* [Exercise]: Restate word for word the lines of the data below, from the first through the one that has "state (R63, decision".

* [Records shown]:

-- ==== Sys2Proof/Certificates/Slice0/Obligations.lean ====
section
/-! DEFINITION. The statements for the provers. Each docstring is the statement in words; OBLIGATIONS.json lists them. -/
section

open Sys2Proof Sys2Proof.Machine

/-- In State.reset PSW, CSR and DSR are 0, the prefix latch is clear, the interrupt block latch is set (in both senses
the spec gives it, log 28), SP is the word at code address 0:0000H and PC the word at code address 0:0002H with bit 0
dropped. Only the values the table of R85 states are named; the values of the other registers are the model's choice
(log 2) and are not part of this statement. -/
def Obligations.ResetStateValues : Prop :=
  State.reset.psw = 0 ∧ State.reset.csr = 0 ∧ State.reset.dsr = 0 ∧ State.reset.pfx = false ∧
    State.reset.iblock = true ∧ State.reset.entryBlock = true ∧ State.reset.sp = codeWordAt State.reset 0 0x0000#16 ∧
    State.reset.pc = codeWordAt State.reset 0 0x0002#16 &&& 0xFFFE#16

/-- State.reset meets the invariant Inv: memory is in its canonical form, the store record is a rising list, bit 0 of
PC, LR and ELR1 to ELR3 is 0, the IBLOCK of R78 is set exactly if one of the two latches of R506 is and these are not
both set (log 28), no request is pending twice, the windows of R576 and R577 are at most two boundaries long, and in
the SMALL model CSR and its backup registers are 0. What rests on choices: memory with nothing listed (log 3); the 0
in LR, ELR1 to ELR3, LCSR and ECSR1 to ECSR3 (R85 gives no value, log 2), that bit 0 of LR and ELRk is 0 in every
state (R63, decision D10 of the spec, log 17) and the SMALL registers (R68, decision D8, log 16; the example device of
State.reset is LARGE, log 1); the store record (R148, decision D18, log 15), the pending requests, none at reset
(R504, log 10), and the windows (logs 11, 12), which are the model's own fields. -/
def Obligations.ResetMeetsInvariant : Prop :=
  Inv State.reset

/-- For every state s that meets Inv, if step s answers a next state t (a reset, an acceptance or an instruction),
then t meets Inv: memory stays in its canonical form, the store record stays a rising list, bit 0 of PC stays 0, bit 0
of LR and ELR1 to ELR3 stays 0 (R63, decision D10 of the spec, log 17), the IBLOCK of R78 and R260 stays set exactly
if one of the two latches of R506, its IBLOCK and PFX, is, and these are never both set (the spec uses one name for
two latches, and the model holds both, log 28), no request is pending twice (REQ is a set, R504, log 10), the windows
of R576 and R577 stay at most two boundaries long, and in the SMALL model CSR, LCSR and ECSR1 to ECSR3 stay 0 (R68,
decision D8 of the spec, log 16). The store record (R148, decision D18, log 15) and the windows (logs 11, 12) are the
model's own fields. -/
def Obligations.StepKeepsInvariant : Prop :=
  ∀ s t : State, Inv s → step s = .next t → Inv t

/-- For every state s, if step s answers a next state t, then the device parameters of t are those of s, every request
pending in t was pending in s, the reset input is not asserted in t unless it was in s, and every byte the store
record of s remembers is still remembered in t. That a step removes requests and the reset input only, never adds one,
is the model's reading of the environment (log 10). The store record is the model's own field, its form of R148
(decision D18 of the spec); that it only grows, across a reset too, is the model's choice (logs 5, 15). -/
def Obligations.StepKeepsDevice : Prop :=
  ∀ s t : State, step s = .next t →
    t.dev = s.dev ∧ (∀ q ∈ t.req, q ∈ s.req) ∧ (t.resetIn = true → s.resetIn = true) ∧
      ∀ k ∈ s.codeStores, k ∈ t.codeStores
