@[simp] theorem State.setEcsr_r (s : State) (k : Level) (v : CodeSeg) : (s.setEcsr k v).r = s.r := by
  unfold State.setEcsr; split <;> rfl
@[simp] theorem State.setEcsr_cr (s : State) (k : Level) (v : CodeSeg) : (s.setEcsr k v).cr = s.cr := by
  unfold State.setEcsr; split <;> rfl
@[simp] theorem State.setEcsr_psw (s : State) (k : Level) (v : CodeSeg) : (s.setEcsr k v).psw = s.psw := by
  unfold State.setEcsr; split <;> rfl
@[simp] theorem State.setEcsr_pc (s : State) (k : Level) (v : CodeSeg) : (s.setEcsr k v).pc = s.pc := by
  unfold State.setEcsr; split <;> rfl
@[simp] theorem State.setEcsr_csr (s : State) (k : Level) (v : CodeSeg) : (s.setEcsr k v).csr = s.csr := by
  unfold State.setEcsr; split <;> rfl
@[simp] theorem State.setEcsr_lr (s : State) (k : Level) (v : CodeSeg) : (s.setEcsr k v).lr = s.lr := by
  unfold State.setEcsr; split <;> rfl
@[simp] theorem State.setEcsr_elr1 (s : State) (k : Level) (v : CodeSeg) : (s.setEcsr k v).elr1 = s.elr1 := by
  unfold State.setEcsr; split <;> rfl
@[simp] theorem State.setEcsr_elr2 (s : State) (k : Level) (v : CodeSeg) : (s.setEcsr k v).elr2 = s.elr2 := by
  unfold State.setEcsr; split <;> rfl
@[simp] theorem State.setEcsr_elr3 (s : State) (k : Level) (v : CodeSeg) : (s.setEcsr k v).elr3 = s.elr3 := by
  unfold State.setEcsr; split <;> rfl
@[simp] theorem State.setEcsr_epsw1 (s : State) (k : Level) (v : CodeSeg) : (s.setEcsr k v).epsw1 = s.epsw1 := by
  unfold State.setEcsr; split <;> rfl
@[simp] theorem State.setEcsr_epsw2 (s : State) (k : Level) (v : CodeSeg) : (s.setEcsr k v).epsw2 = s.epsw2 := by
  unfold State.setEcsr; split <;> rfl
@[simp] theorem State.setEcsr_epsw3 (s : State) (k : Level) (v : CodeSeg) : (s.setEcsr k v).epsw3 = s.epsw3 := by
  unfold State.setEcsr; split <;> rfl
@[simp] theorem State.setEcsr_sp (s : State) (k : Level) (v : CodeSeg) : (s.setEcsr k v).sp = s.sp := by
  unfold State.setEcsr; split <;> rfl
@[simp] theorem State.setEcsr_ea (s : State) (k : Level) (v : CodeSeg) : (s.setEcsr k v).ea = s.ea := by
  unfold State.setEcsr; split <;> rfl
@[simp] theorem State.setEcsr_ar (s : State) (k : Level) (v : CodeSeg) : (s.setEcsr k v).ar = s.ar := by
  unfold State.setEcsr; split <;> rfl
@[simp] theorem State.setEcsr_dsr (s : State) (k : Level) (v : CodeSeg) : (s.setEcsr k v).dsr = s.dsr := by
  unfold State.setEcsr; split <;> rfl
@[simp] theorem State.setEcsr_pfx (s : State) (k : Level) (v : CodeSeg) : (s.setEcsr k v).pfx = s.pfx := by
  unfold State.setEcsr; split <;> rfl
@[simp] theorem State.setEcsr_iblock (s : State) (k : Level) (v : CodeSeg) : (s.setEcsr k v).iblock = s.iblock := by
  unfold State.setEcsr; split <;> rfl
@[simp] theorem State.setEcsr_entryBlock (s : State) (k : Level) (v : CodeSeg) : (s.setEcsr k v).entryBlock = s.entryBlock := by
  unfold State.setEcsr; split <;> rfl
@[simp] theorem State.setEcsr_eiWindow (s : State) (k : Level) (v : CodeSeg) : (s.setEcsr k v).eiWindow = s.eiWindow := by
  unfold State.setEcsr; split <;> rfl
@[simp] theorem State.setEcsr_mieWindow (s : State) (k : Level) (v : CodeSeg) : (s.setEcsr k v).mieWindow = s.mieWindow := by
  unfold State.setEcsr; split <;> rfl
@[simp] theorem State.setEcsr_levelView (s : State) (k : Level) (v : CodeSeg) : (s.setEcsr k v).levelView = s.levelView := by
  unfold State.setEcsr; split <;> rfl
@[simp] theorem State.setEcsr_req (s : State) (k : Level) (v : CodeSeg) : (s.setEcsr k v).req = s.req := by
  unfold State.setEcsr; split <;> rfl
@[simp] theorem State.setEcsr_resetIn (s : State) (k : Level) (v : CodeSeg) : (s.setEcsr k v).resetIn = s.resetIn := by
  unfold State.setEcsr; split <;> rfl
@[simp] theorem State.setEcsr_mem (s : State) (k : Level) (v : CodeSeg) : (s.setEcsr k v).mem = s.mem := by
  unfold State.setEcsr; split <;> rfl
@[simp] theorem State.setEcsr_codeStores (s : State) (k : Level) (v : CodeSeg) : (s.setEcsr k v).codeStores = s.codeStores := by
  unfold State.setEcsr; split <;> rfl
@[simp] theorem State.setEcsr_draws (s : State) (k : Level) (v : CodeSeg) : (s.setEcsr k v).draws = s.draws := by
  unfold State.setEcsr; split <;> rfl
@[simp] theorem State.setEcsr_dev (s : State) (k : Level) (v : CodeSeg) : (s.setEcsr k v).dev = s.dev := by
  unfold State.setEcsr; split <;> rfl
@[simp] theorem State.setEcsr_reg (s : State) (k : Level) (v : CodeSeg) (x : Reg) : (s.setEcsr k v).reg x = s.reg x := by
  unfold State.setEcsr; split <;> rfl
@[simp] theorem State.setEcsr_isLarge (s : State) (k : Level) (v : CodeSeg) : (s.setEcsr k v).isLarge = s.isLarge := by
  unfold State.setEcsr; split <;> rfl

* [Task solution]:
-- ==== Sys2Proof/Certificates/Slice0/Obligations.lean ====
section
/-! DEFINITION. The statements for the provers. Each docstring is the statement in words; OBLIGATIONS.json lists them. -/
section

open Sys2Proof Sys2Proof.Machine

/-- In State.reset PSW, CSR and DSR are 0, the prefix latch is clear, the interrupt block latch is set (in both senses
the spec gives it, log 28), SP is the word at code address 0:0000H and PC the word at code address 0:0002H with bit 0
dropped. Only the values the table of R85 states are named; the values of the other registers are the model's choice
(log 2) and are not part of this statement. -/
def Obligations.ResetStateValues : Prop :=
  State.reset.psw = 0 ∧ State.reset.csr = 0 ∧ State.reset.dsr = 0 ∧ State.reset.pfx = false ∧
    State.reset.iblock = true ∧ State.reset.entryBlock = true ∧ State.reset.sp = codeWordAt State.reset 0 0x0000#16 ∧
    State.reset.pc = codeWordAt State.reset 0 0x0002#16 &&& 0xFFFE#16

/-- State.reset meets the invariant Inv: memory is in its canonical form, the store record is a rising list, bit 0 of
PC, LR and ELR1 to ELR3 is 0, the IBLOCK of R78 is set exactly if one of the two latches of R506 is and these are not
both set (log 28), no request is pending twice, the windows of R576 and R577 are at most two boundaries long, and in
the SMALL model CSR and its backup registers are 0. What rests on choices: memory with nothing listed (log 3); the 0
in LR, ELR1 to ELR3, LCSR and ECSR1 to ECSR3 (R85 gives no value, log 2), that bit 0 of LR and ELRk is 0 in every
state (R63, decision D10 of the spec, log 17) and the SMALL registers (R68, decision D8, log 16; the example device of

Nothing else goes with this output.